- TASK REQUIREMENTS -
Below are the data; count the lines with the string "sampNext" in them and give that number only.
____
@[simp] theorem State.set_pending (s : State) (f : Fld) (n i j : Nat) : (s.set f n i j).pending = s.pending := rfl
@[simp] theorem State.set_mem (s : State) (f : Fld) (n i j : Nat) : (s.set f n i j).mem = s.mem := rfl
@[simp] theorem State.set_stale (s : State) (f : Fld) (n i j : Nat) : (s.set f n i j).stale = s.stale := rfl
@[simp] theorem State.set_poison (s : State) (f : Fld) (n i j : Nat) : (s.set f n i j).poison = s.poison := rfl
@[simp] theorem State.set_badLines (s : State) (f : Fld) (n i j : Nat) : (s.set f n i j).badLines = s.badLines := rfl
@[simp] theorem State.set_time (s : State) (f : Fld) (n i j : Nat) : (s.set f n i j).time = s.time := rfl
@[simp] theorem State.set_queues (s : State) (f : Fld) (n i j : Nat) : (s.set f n i j).queues = s.queues := rfl
@[simp] theorem State.set_turns (s : State) (f : Fld) (n i j : Nat) : (s.set f n i j).turns = s.turns := rfl
@[simp] theorem State.set_waiters (s : State) (f : Fld) (n i j : Nat) : (s.set f n i j).waiters = s.waiters := rfl
@[simp] theorem State.set_bars (s : State) (f : Fld) (n i j : Nat) : (s.set f n i j).bars = s.bars := rfl
@[simp] theorem State.set_gcs (s : State) (f : Fld) (n i j : Nat) : (s.set f n i j).gcs = s.gcs := rfl
@[simp] theorem State.set_ves (s : State) (f : Fld) (n i j : Nat) : (s.set f n i j).ves = s.ves := rfl
@[simp] theorem State.set_mcs (s : State) (f : Fld) (n i j : Nat) : (s.set f n i j).mcs = s.mcs := rfl
@[simp] theorem State.set_tables (s : State) (f : Fld) (n i j : Nat) : (s.set f n i j).tables = s.tables := rfl
@[simp] theorem State.set_hot (s : State) (f : Fld) (n i j : Nat) : (s.set f n i j).hot = s.hot := rfl
@[simp] theorem State.set_sketches (s : State) (f : Fld) (n i j : Nat) : (s.set f n i j).sketches = s.sketches := rfl
@[simp] theorem State.set_samps (s : State) (f : Fld) (n i j : Nat) : (s.set f n i j).samps = s.samps := rfl
@[simp] theorem State.set_sampNext (s : State) (f : Fld) (n i j : Nat) : (s.set f n i j).sampNext = s.sampNext := rfl
@[simp] theorem State.set_troughs (s : State) (f : Fld) (n i j : Nat) : (s.set f n i j).troughs = s.troughs := rfl
@[simp] theorem State.set_tmsgs (s : State) (f : Fld) (n i j : Nat) : (s.set f n i j).tmsgs = s.tmsgs := rfl
@[simp] theorem State.set_tresent (s : State) (f : Fld) (n i j : Nat) : (s.set f n i j).tresent = s.tresent := rfl
@[simp] theorem State.set_treply (s : State) (f : Fld) (n i j : Nat) : (s.set f n i j).treply = s.treply := rfl
@[simp] theorem State.set_clog (s : State) (f : Fld) (n i j : Nat) : (s.set f n i j).clog = s.clog := rfl
@[simp] theorem State.set_replay (s : State) (f : Fld) (n i j : Nat) : (s.set f n i j).replay = s.replay := rfl
@[simp] theorem State.set_stepVers (s : State) (f : Fld) (n i j : Nat) : (s.set f n i j).stepVers = s.stepVers := rfl
@[simp] theorem State.set_memKey (s : State) (f : Fld) (n i j : Nat) : (s.set f n i j).memKey = s.memKey := rfl
@[simp] theorem State.set_snap (s : State) (f : Fld) (n i j : Nat) : (s.set f n i j).snap = s.snap := rfl
@[simp] theorem State.set_colIn (s : State) (f : Fld) (n i j : Nat) : (s.set f n i j).colIn = s.colIn := rfl
@[simp] theorem State.set_colAck (s : State) (f : Fld) (n i j : Nat) : (s.set f n i j).colAck = s.colAck := rfl
@[simp] theorem State.set_ctxs (s : State) (f : Fld) (n i j : Nat) : (s.set f n i j).ctxs = s.ctxs := rfl
@[simp] theorem State.set_ponds (s : State) (f : Fld) (n i j : Nat) : (s.set f n i j).ponds = s.ponds := rfl
@[simp] theorem State.set_chans (s : State) (f : Fld) (n i j : Nat) : (s.set f n i j).chans = s.chans := rfl
@[simp] theorem State.set_scrubbed (s : State) (f : Fld) (n i j : Nat) : (s.set f n i j).scrubbed = s.scrubbed := rfl
@[simp] theorem State.set_dirs (s : State) (f : Fld) (n i j : Nat) : (s.set f n i j).dirs = s.dirs := rfl
@[simp] theorem State.set_rem (s : State) (f : Fld) (n i j : Nat) : (s.set f n i j).rem = s.rem := rfl
@[simp] theorem State.set_pcc (s : State) (f : Fld) (n i j : Nat) : (s.set f n i j).pcc = s.pcc := rfl
@[simp] theorem State.set_pccLast (s : State) (f : Fld) (n i j : Nat) : (s.set f n i j).pccLast = s.pccLast := rfl
@[simp] theorem State.set_traces (s : State) (f : Fld) (n i j : Nat) : (s.set f n i j).traces = s.traces := rfl
@[simp] theorem State.set_silt (s : State) (f : Fld) (n i j : Nat) : (s.set f n i j).silt = s.silt := rfl
@[simp] theorem State.set_siltSerial (s : State) (f : Fld) (n i j : Nat) : (s.set f n i j).siltSerial = s.siltSerial := rfl
@[simp] theorem State.set_fault (s : State) (f : Fld) (n i j : Nat) : (s.set f n i j).fault = s.fault := rfl
@[simp] theorem State.set_power (s : State) (f : Fld) (n i j : Nat) : (s.set f n i j).power = s.power := rfl
@[simp] theorem State.set_link (s : State) (f : Fld) (n i j : Nat) : (s.set f n i j).link = s.link := rfl
@[simp] theorem State.set_host (s : State) (f : Fld) (n i j : Nat) : (s.set f n i j).host = s.host := rfl
@[simp] theorem State.set_boot (s : State) (f : Fld) (n i j : Nat) : (s.set f n i j).boot = s.boot := rfl
@[simp] theorem State.set_pins (s : State) (f : Fld) (n i j : Nat) : (s.set f n i j).pins = s.pins := rfl
@[simp] theorem State.set_irqs (s : State) (f : Fld) (n i j : Nat) : (s.set f n i j).irqs = s.irqs := rfl
@[simp] theorem State.set_free (s : State) (f : Fld) (n i j : Nat) : (s.set f n i j).free = s.free := rfl

@[simp] theorem State.stick_pending (s : State) (f : Fld) (i j : Nat) : (s.stick f i j).pending = s.pending := rfl
@[simp] theorem State.stick_mem (s : State) (f : Fld) (i j : Nat) : (s.stick f i j).mem = s.mem := rfl
@[simp] theorem State.stick_stale (s : State) (f : Fld) (i j : Nat) : (s.stick f i j).stale = s.stale := rfl
@[simp] theorem State.stick_poison (s : State) (f : Fld) (i j : Nat) : (s.stick f i j).poison = s.poison := rfl
@[simp] theorem State.stick_badLines (s : State) (f : Fld) (i j : Nat) : (s.stick f i j).badLines = s.badLines := rfl
@[simp] theorem State.stick_time (s : State) (f : Fld) (i j : Nat) : (s.stick f i j).time = s.time := rfl
@[simp] theorem State.stick_queues (s : State) (f : Fld) (i j : Nat) : (s.stick f i j).queues = s.queues := rfl
@[simp] theorem State.stick_turns (s : State) (f : Fld) (i j : Nat) : (s.stick f i j).turns = s.turns := rfl
@[simp] theorem State.stick_waiters (s : State) (f : Fld) (i j : Nat) : (s.stick f i j).waiters = s.waiters := rfl
@[simp] theorem State.stick_bars (s : State) (f : Fld) (i j : Nat) : (s.stick f i j).bars = s.bars := rfl
@[simp] theorem State.stick_gcs (s : State) (f : Fld) (i j : Nat) : (s.stick f i j).gcs = s.gcs := rfl
@[simp] theorem State.stick_ves (s : State) (f : Fld) (i j : Nat) : (s.stick f i j).ves = s.ves := rfl
@[simp] theorem State.stick_mcs (s : State) (f : Fld) (i j : Nat) : (s.stick f i j).mcs = s.mcs := rfl
@[simp] theorem State.stick_tables (s : State) (f : Fld) (i j : Nat) : (s.stick f i j).tables = s.tables := rfl
@[simp] theorem State.stick_hot (s : State) (f : Fld) (i j : Nat) : (s.stick f i j).hot = s.hot := rfl
@[simp] theorem State.stick_sketches (s : State) (f : Fld) (i j : Nat) : (s.stick f i j).sketches = s.sketches := rfl
@[simp] theorem State.stick_samps (s : State) (f : Fld) (i j : Nat) : (s.stick f i j).samps = s.samps := rfl
@[simp] theorem State.stick_sampNext (s : State) (f : Fld) (i j : Nat) : (s.stick f i j).sampNext = s.sampNext := rfl
@[simp] theorem State.stick_troughs (s : State) (f : Fld) (i j : Nat) : (s.stick f i j).troughs = s.troughs := rfl
@[simp] theorem State.stick_tmsgs (s : State) (f : Fld) (i j : Nat) : (s.stick f i j).tmsgs = s.tmsgs := rfl
@[simp] theorem State.stick_tresent (s : State) (f : Fld) (i j : Nat) : (s.stick f i j).tresent = s.tresent := rfl
@[simp] theorem State.stick_treply (s : State) (f : Fld) (i j : Nat) : (s.stick f i j).treply = s.treply := rfl
@[simp] theorem State.stick_clog (s : State) (f : Fld) (i j : Nat) : (s.stick f i j).clog = s.clog := rfl
@[simp] theorem State.stick_replay (s : State) (f : Fld) (i j : Nat) : (s.stick f i j).replay = s.replay := rfl
@[simp] theorem State.stick_stepVers (s : State) (f : Fld) (i j : Nat) : (s.stick f i j).stepVers = s.stepVers := rfl
@[simp] theorem State.stick_memKey (s : State) (f : Fld) (i j : Nat) : (s.stick f i j).memKey = s.memKey := rfl
@[simp] theorem State.stick_snap (s : State) (f : Fld) (i j : Nat) : (s.stick f i j).snap = s.snap := rfl
@[simp] theorem State.stick_colIn (s : State) (f : Fld) (i j : Nat) : (s.stick f i j).colIn = s.colIn := rfl
@[simp] theorem State.stick_colAck (s : State) (f : Fld) (i j : Nat) : (s.stick f i j).colAck = s.colAck := rfl
@[simp] theorem State.stick_ctxs (s : State) (f : Fld) (i j : Nat) : (s.stick f i j).ctxs = s.ctxs := rfl
@[simp] theorem State.stick_ponds (s : State) (f : Fld) (i j : Nat) : (s.stick f i j).ponds = s.ponds := rfl
@[simp] theorem State.stick_chans (s : State) (f : Fld) (i j : Nat) : (s.stick f i j).chans = s.chans := rfl
@[simp] theorem State.stick_scrubbed (s : State) (f : Fld) (i j : Nat) : (s.stick f i j).scrubbed = s.scrubbed := rfl
@[simp] theorem State.stick_dirs (s : State) (f : Fld) (i j : Nat) : (s.stick f i j).dirs = s.dirs := rfl
@[simp] theorem State.stick_rem (s : State) (f : Fld) (i j : Nat) : (s.stick f i j).rem = s.rem := rfl
@[simp] theorem State.stick_pcc (s : State) (f : Fld) (i j : Nat) : (s.stick f i j).pcc = s.pcc := rfl
@[simp] theorem State.stick_pccLast (s : State) (f : Fld) (i j : Nat) : (s.stick f i j).pccLast = s.pccLast := rfl
@[simp] theorem State.stick_traces (s : State) (f : Fld) (i j : Nat) : (s.stick f i j).traces = s.traces := rfl
@[simp] theorem State.stick_silt (s : State) (f : Fld) (i j : Nat) : (s.stick f i j).silt = s.silt := rfl
@[simp] theorem State.stick_siltSerial (s : State) (f : Fld) (i j : Nat) : (s.stick f i j).siltSerial = s.siltSerial := rfl
@[simp] theorem State.stick_fault (s : State) (f : Fld) (i j : Nat) : (s.stick f i j).fault = s.fault := rfl
@[simp] theorem State.stick_power (s : State) (f : Fld) (i j : Nat) : (s.stick f i j).power = s.power := rfl
@[simp] theorem State.stick_link (s : State) (f : Fld) (i j : Nat) : (s.stick f i j).link = s.link := rfl
@[simp] theorem State.stick_host (s : State) (f : Fld) (i j : Nat) : (s.stick f i j).host = s.host := rfl
@[simp] theorem State.stick_boot (s : State) (f : Fld) (i j : Nat) : (s.stick f i j).boot = s.boot := rfl
@[simp] theorem State.stick_pins (s : State) (f : Fld) (i j : Nat) : (s.stick f i j).pins = s.pins := rfl
@[simp] theorem State.stick_irqs (s : State) (f : Fld) (i j : Nat) : (s.stick f i j).irqs = s.irqs := rfl
@[simp] theorem State.stick_free (s : State) (f : Fld) (i j : Nat) : (s.stick f i j).free = s.free := rfl

@[simp] theorem State.bump_pending (s : State) (f : Fld) (n i j : Nat) : (s.bump f n i j).pending = s.pending := rfl
@[simp] theorem State.bump_mem (s : State) (f : Fld) (n i j : Nat) : (s.bump f n i j).mem = s.mem := rfl
@[simp] theorem State.bump_stale (s : State) (f : Fld) (n i j : Nat) : (s.bump f n i j).stale = s.stale := rfl
@[simp] theorem State.bump_poison (s : State) (f : Fld) (n i j : Nat) : (s.bump f n i j).poison = s.poison := rfl
@[simp] theorem State.bump_badLines (s : State) (f : Fld) (n i j : Nat) : (s.bump f n i j).badLines = s.badLines := rfl
@[simp] theorem State.bump_time (s : State) (f : Fld) (n i j : Nat) : (s.bump f n i j).time = s.time := rfl
@[simp] theorem State.bump_queues (s : State) (f : Fld) (n i j : Nat) : (s.bump f n i j).queues = s.queues := rfl
@[simp] theorem State.bump_turns (s : State) (f : Fld) (n i j : Nat) : (s.bump f n i j).turns = s.turns := rfl
@[simp] theorem State.bump_waiters (s : State) (f : Fld) (n i j : Nat) : (s.bump f n i j).waiters = s.waiters := rfl
@[simp] theorem State.bump_bars (s : State) (f : Fld) (n i j : Nat) : (s.bump f n i j).bars = s.bars := rfl
@[simp] theorem State.bump_gcs (s : State) (f : Fld) (n i j : Nat) : (s.bump f n i j).gcs = s.gcs := rfl
@[simp] theorem State.bump_ves (s : State) (f : Fld) (n i j : Nat) : (s.bump f n i j).ves = s.ves := rfl
@[simp] theorem State.bump_mcs (s : State) (f : Fld) (n i j : Nat) : (s.bump f n i j).mcs = s.mcs := rfl
@[simp] theorem State.bump_tables (s : State) (f : Fld) (n i j : Nat) : (s.bump f n i j).tables = s.tables := rfl
@[simp] theorem State.bump_hot (s : State) (f : Fld) (n i j : Nat) : (s.bump f n i j).hot = s.hot := rfl
@[simp] theorem State.bump_sketches (s : State) (f : Fld) (n i j : Nat) : (s.bump f n i j).sketches = s.sketches := rfl
@[simp] theorem State.bump_samps (s : State) (f : Fld) (n i j : Nat) : (s.bump f n i j).samps = s.samps := rfl
@[simp] theorem State.bump_sampNext (s : State) (f : Fld) (n i j : Nat) : (s.bump f n i j).sampNext = s.sampNext := rfl
@[simp] theorem State.bump_troughs (s : State) (f : Fld) (n i j : Nat) : (s.bump f n i j).troughs = s.troughs := rfl
@[simp] theorem State.bump_tmsgs (s : State) (f : Fld) (n i j : Nat) : (s.bump f n i j).tmsgs = s.tmsgs := rfl
@[simp] theorem State.bump_tresent (s : State) (f : Fld) (n i j : Nat) : (s.bump f n i j).tresent = s.tresent := rfl
@[simp] theorem State.bump_treply (s : State) (f : Fld) (n i j : Nat) : (s.bump f n i j).treply = s.treply := rfl
@[simp] theorem State.bump_clog (s : State) (f : Fld) (n i j : Nat) : (s.bump f n i j).clog = s.clog := rfl
@[simp] theorem State.bump_replay (s : State) (f : Fld) (n i j : Nat) : (s.bump f n i j).replay = s.replay := rfl
@[simp] theorem State.bump_stepVers (s : State) (f : Fld) (n i j : Nat) : (s.bump f n i j).stepVers = s.stepVers := rfl
@[simp] theorem State.bump_memKey (s : State) (f : Fld) (n i j : Nat) : (s.bump f n i j).memKey = s.memKey := rfl
@[simp] theorem State.bump_snap (s : State) (f : Fld) (n i j : Nat) : (s.bump f n i j).snap = s.snap := rfl
@[simp] theorem State.bump_colIn (s : State) (f : Fld) (n i j : Nat) : (s.bump f n i j).colIn = s.colIn := rfl
@[simp] theorem State.bump_colAck (s : State) (f : Fld) (n i j : Nat) : (s.bump f n i j).colAck = s.colAck := rfl
@[simp] theorem State.bump_ctxs (s : State) (f : Fld) (n i j : Nat) : (s.bump f n i j).ctxs = s.ctxs := rfl
@[simp] theorem State.bump_ponds (s : State) (f : Fld) (n i j : Nat) : (s.bump f n i j).ponds = s.ponds := rfl
@[simp] theorem State.bump_chans (s : State) (f : Fld) (n i j : Nat) : (s.bump f n i j).chans = s.chans := rfl
@[simp] theorem State.bump_scrubbed (s : State) (f : Fld) (n i j : Nat) : (s.bump f n i j).scrubbed = s.scrubbed := rfl
@[simp] theorem State.bump_dirs (s : State) (f : Fld) (n i j : Nat) : (s.bump f n i j).dirs = s.dirs := rfl
@[simp] theorem State.bump_rem (s : State) (f : Fld) (n i j : Nat) : (s.bump f n i j).rem = s.rem := rfl
@[simp] theorem State.bump_pcc (s : State) (f : Fld) (n i j : Nat) : (s.bump f n i j).pcc = s.pcc := rfl
@[simp] theorem State.bump_pccLast (s : State) (f : Fld) (n i j : Nat) : (s.bump f n i j).pccLast = s.pccLast := rfl
@[simp] theorem State.bump_traces (s : State) (f : Fld) (n i j : Nat) : (s.bump f n i j).traces = s.traces := rfl
@[simp] theorem State.bump_silt (s : State) (f : Fld) (n i j : Nat) : (s.bump f n i j).silt = s.silt := rfl
@[simp] theorem State.bump_siltSerial (s : State) (f : Fld) (n i j : Nat) : (s.bump f n i j).siltSerial = s.siltSerial := rfl
@[simp] theorem State.bump_fault (s : State) (f : Fld) (n i j : Nat) : (s.bump f n i j).fault = s.fault := rfl
@[simp] theorem State.bump_power (s : State) (f : Fld) (n i j : Nat) : (s.bump f n i j).power = s.power := rfl
@[simp] theorem State.bump_link (s : State) (f : Fld) (n i j : Nat) : (s.bump f n i j).link = s.link := rfl
@[simp] theorem State.bump_host (s : State) (f : Fld) (n i j : Nat) : (s.bump f n i j).host = s.host := rfl
@[simp] theorem State.bump_boot (s : State) (f : Fld) (n i j : Nat) : (s.bump f n i j).boot = s.boot := rfl
@[simp] theorem State.bump_pins (s : State) (f : Fld) (n i j : Nat) : (s.bump f n i j).pins = s.pins := rfl
@[simp] theorem State.bump_irqs (s : State) (f : Fld) (n i j : Nat) : (s.bump f n i j).irqs = s.irqs := rfl
@[simp] theorem State.bump_free (s : State) (f : Fld) (n i j : Nat) : (s.bump f n i j).free = s.free := rfl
____
- REPLY -
3